Вот он, истинный корень его недуга! Он никогда не боялся “малого срока жизни”, но боялся — очень боялся! — что утратит способность писать. Зачем, спрашивается, жить тогда! И вот именно это случилось — как нередко случается с нами то, чего мы больше всего страшимся. Таково, во всяком случае, было его самоощущение в 1845 году — году, внешне весьма для него благоприятном: хлопоты высокопоставленных друзей о вспомоществовании Гоголю принесли, наконец, плоды: его императорское величество собственной рукой наложило карандашом резолюцию на докладной записке министра просвещения Уварова: “Согласен”. Теперь Гоголь в течение ближайших трёх лет получал из казны по тысяче рублей серебром... Отныне можно было писать, не заботясь о хлебе насущном, и тут-то как раз — случайно ли, нет ли — “Бог отъял... способность творить”.

С художником Чартковым, героем «Портрета», происходит, вспомним мы, то же самое: Бог отнимает у него способность творить — творить высокое искусство — после того, как ему буквально на голову сваливаются деньги. В случае с Гоголем такой прямой связи нет, да и деньги, выделенные царём, не ахти какие. Нет, никакого богатства не свалилось на голову, ни тогда, ни раньше, зато свалилось в своё время нечто другое, куда более ценное в системе гоголевских координат, — слава. Он стал знаменит в одночасье, сразу после появления «Вечеров...», а последовавшие затем «Миргород», петербургские повести, не говоря уже о «Ревизоре», славу эту усиливали лавинообразно. В мае 1842 года выходят «Мёртвые души» — ему всего тридцать три года, а он уже, в отсутствии Пушкина и только что погибшего Лермонтова, который пока что не получил и толики всеобщего гоголевского признания, — не оспариваемый никем первый писатель земли русской. Десяти лет достало ему, чтобы положить к своим ногам всю читающую Россию.

Мы уже приводили страшные слова Аксакова о том, что как человека Гоголя никто не любил. Написал их Сергей Тимофеевич в письме к сыну, так что Гоголь о них понятия не имел, однако с присущей ему нечеловеческой какой-то прозорливостью косвенно ответил на них, и ответил именно Сергею Тимофеевичу. “Я был в состоянии всегда (сколько мне кажется) любить всех вообще, потому что я не был способен ни к кому питать ненависти; но любить кого-нибудь особенно, предпочтительно, я мог только из интереса”.

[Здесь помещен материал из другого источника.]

-- ==== Sys2Proof/Tests/Slice0.lean ====
section
/-! SUPPORT. The model's own tests: the well-formedness smoke tests, decoded words, one step of each instruction with
the values the spec's rules work out, and a state that meets the hypotheses of each statement. The instruction stands at
address 300 unless said otherwise; the source of the expected values is the rule named. -/

namespace Sys2Proof.Tests

open Sys2Proof.Machine

/-! ## Well-formedness: an ill-formed installation for each check -/

theorem test_proposed_is_well_formed : Config.proposed.wellFormed = true := by decide

theorem test_store_too_small : { Config.proposed with storeWords := 16383 }.storeWordsOk = false := by decide

theorem test_store_too_large : { Config.proposed with storeWords := 8388609 }.storeWordsOk = false := by decide

theorem test_no_device_bits : { Config.proposed with deviceBits := 0 }.deviceBitsOk = false := by decide

theorem test_too_many_device_bits : { Config.proposed with deviceBits := 19 }.deviceBitsOk = false := by decide

theorem test_device_limit_too_large :
    { Config.proposed with deviceBits := 6, deviceLimit := 64 }.deviceNumbersOk = false := by decide

theorem test_timer_device_too_large :
    { Config.proposed with deviceBits := 6, timerDevice := some 64 }.deviceNumbersOk = false := by decide

theorem test_timer_bit_is_internal : { Config.proposed with timerIrBit := some 2 }.timerIrBitOk = false := by decide

theorem test_ill_formed_installation : { Config.proposed with deviceBits := 0 }.wellFormed = false := by decide

/-! ## Decoding -/

/-- Address handling (R98). -/
theorem test_decode_address_handling :
    decode 0x24CB6B#24 = .am { w := .w0, relative := true, indirect := true, x := .direct, d := 0xB6B#12 } ∧
      decode 0x2E6C2D#24 = .al { w := .w2, relative := false, indirect := true, x := .x2, d := 0xC2D#12 } ∧
      decode 0x84C483#24 = .ac { w := .w0, relative := true, indirect := true, x := .direct, d := 0x483#12 } := by
  decide

/-- Register transfer (R98). -/
theorem test_decode_register_transfer :
    decode 0x0E6925#24 = .hl { w := .w2, relative := false, indirect := true, x := .x2, d := 0x925#12 } ∧
      decode 0x6B31DC#24 = .hs { w := .w3, relative := false, indirect := false, x := .x3, d := 0x1DC#12 } ∧
      decode 0x519F96#24 = .rl { w := .w1, relative := true, indirect := false, x := .x1, d := 0xF96#12 } ∧
      decode 0x5E60B9#24 = .rs { w := .w2, relative := false, indirect := true, x := .x2, d := 0x0B9#12 } ∧
      decode 0x64C17B#24 = .rx { w := .w0, relative := true, indirect := true, x := .direct, d := 0x17B#12 } ∧
      decode 0xDB3C78#24 = .dl { w := .w3, relative := false, indirect := false, x := .x3, d := 0xC78#12 } ∧
      decode 0xDE6CD9#24 = .ds { w := .w2, relative := false, indirect := true, x := .x2, d := 0xCD9#12 } := by
  decide

/-- Integer byte (R98). -/
theorem test_decode_integer_byte :
    decode 0x4E6F35#24 = .bz { w := .w2, relative := false, indirect := true, x := .x2, d := 0xF35#12 } ∧
      decode 0x0B38C4#24 = .bl { w := .w3, relative := false, indirect := false, x := .x3, d := 0x8C4#12 } ∧
      decode 0x4B3ED4#24 = .ba { w := .w3, relative := false, indirect := false, x := .x3, d := 0xED4#12 } ∧
      decode 0x44CE73#24 = .bs { w := .w0, relative := true, indirect := true, x := .direct, d := 0xE73#12 } := by
  decide

/-- Integer word and double word (R98). -/
theorem test_decode_integer_word_and_double_word :
    decode 0x1E6AA9#24 = .wa { w := .w2, relative := false, indirect := true, x := .x2, d := 0xAA9#12 } ∧
      decode 0x219B0A#24 = .ws { w := .w1, relative := true, indirect := false, x := .x1, d := 0xB0A#12 } ∧
      decode 0x2B3BCC#24 = .wm { w := .w3, relative := false, indirect := false, x := .x3, d := 0xBCC#12 } ∧
      decode 0x61911A#24 = .wd { w := .w1, relative := true, indirect := false, x := .x1, d := 0x11A#12 } ∧
      decode 0xE19D3A#24 = .aa { w := .w1, relative := true, indirect := false, x := .x1, d := 0xD3A#12 } ∧
      decode 0xE4CD9B#24 = .ss { w := .w0, relative := true, indirect := true, x := .direct, d := 0xD9B#12 } := by
  decide

/-- Conversion and floating point (R98). -/
theorem test_decode_conversion_and_floating_point :
    decode 0x819422#24 = .ci { w := .w1, relative := true, indirect := false, x := .x1, d := 0x422#12 } ∧
      decode 0xD4CC17#24 = .cf { w := .w0, relative := true, indirect := true, x := .direct, d := 0xC17#12 } ∧
      decode 0xC19A32#24 = .fa { w := .w1, relative := true, indirect := false, x := .x1, d := 0xA32#12 } ∧
      decode 0xC4CA93#24 = .fs { w := .w0, relative := true, indirect := true, x := .direct, d := 0xA93#12 } ∧
      decode 0xCB3AF4#24 = .fm { w := .w3, relative := false, indirect := false, x := .x3, d := 0xAF4#12 } ∧
      decode 0xD19BB6#24 = .fd { w := .w1, relative := true, indirect := false, x := .x1, d := 0xBB6#12 } := by
  decide

/-- Logical (R98). -/
theorem test_decode_logical :
    decode 0x119986#24 = .la { w := .w1, relative := true, indirect := false, x := .x1, d := 0x986#12 } ∧
      decode 0x14C9E7#24 = .lo { w := .w0, relative := true, indirect := true, x := .direct, d := 0x9E7#12 } ∧
      decode 0x1B3A48#24 = .lx { w := .w3, relative := false, indirect := false, x := .x3, d := 0xA48#12 } := by
  decide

А раз нет живой любви — нет и творчества; или, во всяком случае, родник этот скоро иссякает, что для каждого-то художника трагедия, а уж для Гоголя — подлинная катастрофа. “...Не писать для меня совершенно значило бы то же, что не жить”. И здесь же, в «Авторской исповеди», страницей ниже делается признание, на какое отважился бы редко какой писатель: “...Оставила меня способность производить созданья поэтические”.

Но одно дело — признание, прежде всего самому себе, что утрата способности писать равносильна смерти, а другое — эту самую смерть принять, пусть даже ты пророк, мессия или кто там ещё. В «Мёртвых душах» говорится, правда, вскользь о том, что “появленье смерти так же... страшно в малом, как страшно оно и в великом человеке”. Кажется, это единственный случай, когда Гоголь прямо признаётся в страхе смерти, но косвенных признаний — или, лучше сказать, косвенных свидетельств — подобного рода у него немало, что остро почувствовал Белинский, сам, между прочим, стоящий на краю могилы и никакого страха по этому поводу никогда не перед кем не выказывающий. Не только почувствовал, но и сказал в своём знаменитом письме к Гоголю: “Болезненною боязнью смерти... веет от вашей книги”.

На многие обвинения Белинского Гоголь ответил в пространном и чрезвычайно резком письме, которое, однако, не отправил, разорвал на мелкие кусочки (их потом благоговейно сложили), заменил другим, кратким и почти мирным, но вот упрёк в “болезненной боязни смерти” даже не попытался парировать. Лишь, говоря о сожжении летом 1845 года второго тома «Мёртвых душ», процитировал апостола Павла, его Первое послание к коринфянам: “...не оживёт, если не умрёт”. Это — вторая половина фразы, полностью она звучит так: “То, что ты сеешь, не оживёт, если не умрёт”, но Гоголь отсёк первую часть за ненадобностью. Для него сейчас важно другое, и он это прямо формулирует в произведении, вызвавшем такой гнев Белинского: “Нужно прежде умереть, для того чтобы воскреснуть”. Нужно! Отсюда, впрочем, вовсе не следует, что нет страха смерти, той самой “болезненной боязни”, которой, по словам Белинского, прямо-таки веяло от книги.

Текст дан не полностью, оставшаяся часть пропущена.